Segment Open

-- ==== Sys2Proof/Safety.lean ====
section
/-! DEFINITION. What counts as a sound state of the part: the standing statements of the manual as invariants, in the
terms the claims use. Each is meant to hold at reset and to be kept by every step. -/

namespace Sys2Proof.Machine

/-- The service port takes an action command `dt` ns from now: SVC_CSN then rises and ends the transaction in progress
(R169, R170, R179). -/
abbrev State.takesAction (dt : Nat) (s : State) : Prop :=
  s.rstnLow = false ∧ s.svp.transaction = .opened ∧ s.now + dt = s.svp.rise

/-- The service port takes a read command `dt` ns from now: SVC_CSN is then low in a transaction that has taken no
command (R169, R170, R179). -/
abbrev State.takesRead (dt : Nat) (s : State) : Prop :=
  s.rstnLow = false ∧ s.svp.transaction = .opened ∧ s.now + dt < s.svp.rise

/-- What a command leaves that only writes a result: SVC_CSN has risen, and the last result stands (R169, R172). -/
def State.answered (dt : Nat) (r : ResultCode) (index : Nat) (s : State) : State :=
  { s with now := s.now + dt, sc := { s.sc with lastResult := r, lastIndex := index },
           svp := { s.svp with transaction := .closed, shiftOut := [] } }

/-- The structural field of this index passes its check (R4): the fields of the first table, in its order. -/
def RawProfile.passes (r : RawProfile) : Nat → Prop
  | 0 => r.station ≤ 15
  | 1 => 4000 ≤ r.period ∧ r.period ≤ 41667
  | 2 => 256 ≤ r.outWidth ∧ r.outWidth ≤ 4096 ∧ 32 ∣ r.outWidth
  | 3 => 128 ≤ r.outHeight ∧ r.outHeight ≤ 2400 ∧ 32 ∣ r.outHeight
  | 4 => 256 ≤ r.inWidth ∧ r.inWidth ≤ 4096
  | 5 => 128 ≤ r.inHeight ∧ r.inHeight ≤ 2400
  | 6 => r.curve ≤ 2
  | 7 => r.lampMode ≤ 1
  | 8 => r.dark0 ≤ 4094
  | 9 => r.dark0 + 256 ≤ r.rated0 ∧ r.rated0 ≤ 4094
  | 10 => r.lampMode = 1 → r.dark1 ≤ 4094
  | 11 => r.lampMode = 1 → r.dark1 + 256 ≤ r.rated1 ∧ r.rated1 ≤ 4094
  | _ => True

/-- The structural fields of a profile record as written lie in the ranges of R4. -/
abbrev StructuralInRange (r : RawProfile) : Prop :=
  r.station ≤ 15 ∧ (4000 ≤ r.period ∧ r.period ≤ 41667) ∧ (256 ≤ r.outWidth ∧ r.outWidth ≤ 4096 ∧ 32 ∣ r.outWidth) ∧
  (128 ≤ r.outHeight ∧ r.outHeight ≤ 2400 ∧ 32 ∣ r.outHeight) ∧ (256 ≤ r.inWidth ∧ r.inWidth ≤ 4096) ∧
  (128 ≤ r.inHeight ∧ r.inHeight ≤ 2400) ∧ r.curve ≤ 2 ∧ r.lampMode ≤ 1 ∧ r.dark0 ≤ 4094 ∧
  (r.dark0 + 256 ≤ r.rated0 ∧ r.rated0 ≤ 4094) ∧
  (r.lampMode = 1 → r.dark1 ≤ 4094 ∧ r.dark1 + 256 ≤ r.rated1 ∧ r.rated1 ≤ 4094)

/-- The entry to CONFIG (R15, R46, R64, R68, R84, R97, R116, R134, R148, R166): what it leaves in every block, `t`, of
the part as it stood, `s`. The line monitor runs on as it stands (R32), and a running pass ends where it stands. The
line count, the line's pixels, the damaged mark and the trailer pixels of an input frame in progress are kept, which is
the model's choice (assumption log, entry 58). -/
abbrev EntersConfig (s t : State) : Prop :=
  t.sc.state = .config ∧ t.sc = { s.sc with state := .config } ∧
  t.slc = { s.slc with
    queue := TransmitQueue.empty, onLine := none, lastWon := false, receiver := .stopped } ∧
  t.pt = { entries := List.replicate 16 PeerEntry.absent, condition := .normal, unheard := 0,
           view := { alive := [], lSelf := 0, ceiling := 0, kDome := 1, serial := s.pt.view.serial } } ∧
  t.cu = { s.cu with
    lock := .idle, reference := none, lockCount := 0, orphanCount := 0, previous := none,
    baseLength := s.profile.period } ∧
  t.swu = .none ∧
  t.we = { (runPass s).we with
    engine := .idle, again := false, promoted := false, shown := List.replicate s.sc.vertexCount ⟨0, 0⟩,
    work := List.replicate s.sc.vertexCount ⟨0, 0⟩, passStart := none, kLocal := 1, promotedAt := none,
    copy := { alive := [], lSelf := 0, ceiling := 0, kDome := 1, serial := s.pt.view.serial } } ∧
  t.wbp = { s.wbp with mode := if s.wbp.mode = .none then .none else .black, frameSlot := none } ∧
  t.ls = { s.ls with
    mode := .off, autoPending := false, stopPending := false, conversion := none, sequences := 0, acc0 := ⟨0, 0⟩,
    acc1 := ⟨0, 0⟩, lAnn := 0 } ∧
  t.fs = { s.fs with
    slots := [.free, .free, .free, .free], port := .off, fifo := [], sequence := [], prefetch := [],
    arb := Arbiter.idle s.fs.arb.memoryFree, lost := false, lossStart := none } ∧
  t.svp.causes = { s.svp.causes with state := s.svp.causes.state || s.sc.state != .config } ∧
  t.mt = s.mt ∧ t.pending = s.pending ∧ t.now = s.now ∧ t.rstnLow = s.rstnLow

/-- What a consequence of an own frame start, from `s` to `t`, carries to the PULSE and to the output frame of that frame
start, by the order in which the blocks take it (R47, R120). -/
abbrev CarriedByOrder (order : SameInstant) (s t : State) : Prop :=
  t.slc = { s.slc with queue := { s.slc.queue with
    pulse := if order.pulseAfter = true then
        s.slc.queue.pulse.map fun m =>
          if m.msg.frameStart = s.cu.latestFrameStart.getD 0 then { m with msg := pulseRequestOf t } else m
      else s.slc.queue.pulse } } ∧
  (t.sc.state = s.sc.state → t.wbp = s.wbp ∧ t.fs = s.fs) ∧
  (order.outputAfter = false → t.sc.state = .showing → t.wbp = s.wbp ∧ t.fs = s.fs) ∧
  (order.outputAfter = true → s.sc.state ≠ .showing → t.sc.state = .showing →
    t.wbp.mode = .picture ∧ t.wbp.frameSlot = shownSlot s.fs.slots ∧ t.wbp.position = some (0, 0)) ∧
  t.fs = { s.fs with sequence := t.fs.sequence, prefetch := t.fs.prefetch, arb := t.fs.arb }

/-- What the engine makes of an event from `s` to `t` that recomputes the view (R109, R111): nothing where the view stays;
from IDLE a pass starts at once from the changed view; at the instant of a promotion a pass from the changed view starts
then too, the again flag clear, where the follow-up pass has begun; elsewhere the again flag is set. -/
abbrev ViewTold (s t : State) : Prop :=
  let pass : WeightEngine := { s.we with
    engine := .computing, copy := t.pt.view, position := 0, passMaximum := 1, passStart := some t.now }
  t.we =
    if t.pt.view = s.pt.view then s.we
    else if s.we.engine = .idle then pass
    else if s.we.engine = .computing ∧ s.we.promotedAt = some t.now then { pass with again := false }
    else { s.we with again := true }

/-- What a move of the station state to another than SHOWING does to the output, from `s` to `t`: a PICTURE frame turns
BLACK and its need list is emptied, a fetch in progress to be discarded; nothing else changes (R120, R160). -/
abbrev TurnsBlack (s t : State) : Prop :=
  let turns : Bool := t.sc.state != s.sc.state && t.sc.state != .showing && s.wbp.mode == .picture
  t.wbp = { s.wbp with mode := if turns = true then .black else s.wbp.mode } ∧
  t.fs = if turns = true then
      { s.fs with
        sequence := [], prefetch := [], arb := { s.fs.arb with burst := s.fs.arb.burst.map Burst.dropRead } }
    else s.fs

/-- The receiver comes to the end of a message of `length` bit times that began at `t0` (R33, R44). -/
abbrev State.hearsAt (dt length t0 : Nat) (s : State) : Prop :=
  s.rstnLow = false ∧ s.running = true ∧ (s.slc.receiver = .receiving t0 true ∨ s.slc.receiver = .receiving t0 false) ∧
  s.now + dt = t0 + length * 1000

/-- The link once a received message has ended: the receiver waits, and the line is quiet since the last pulse (R32,
R44). -/
def Link.received (length t0 : Nat) (crc : Byte) (l : Link) : Link :=
  { l with receiver := .waiting, dominant := false, since := lastPulseEnd t0 length crc }

/-! ### Frame store -/

/-- The DRAM and its parity bits are in canonical form. -/
abbrev MemoryCanonical (s : State) : Prop := s.fs.memory.wf = true ∧ s.fs.parity.wf = true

Segment Closed

▶ _Problem details_
In the listing, how many lines have the word "nothing"? Write only that number.

▶ _Your solution_
2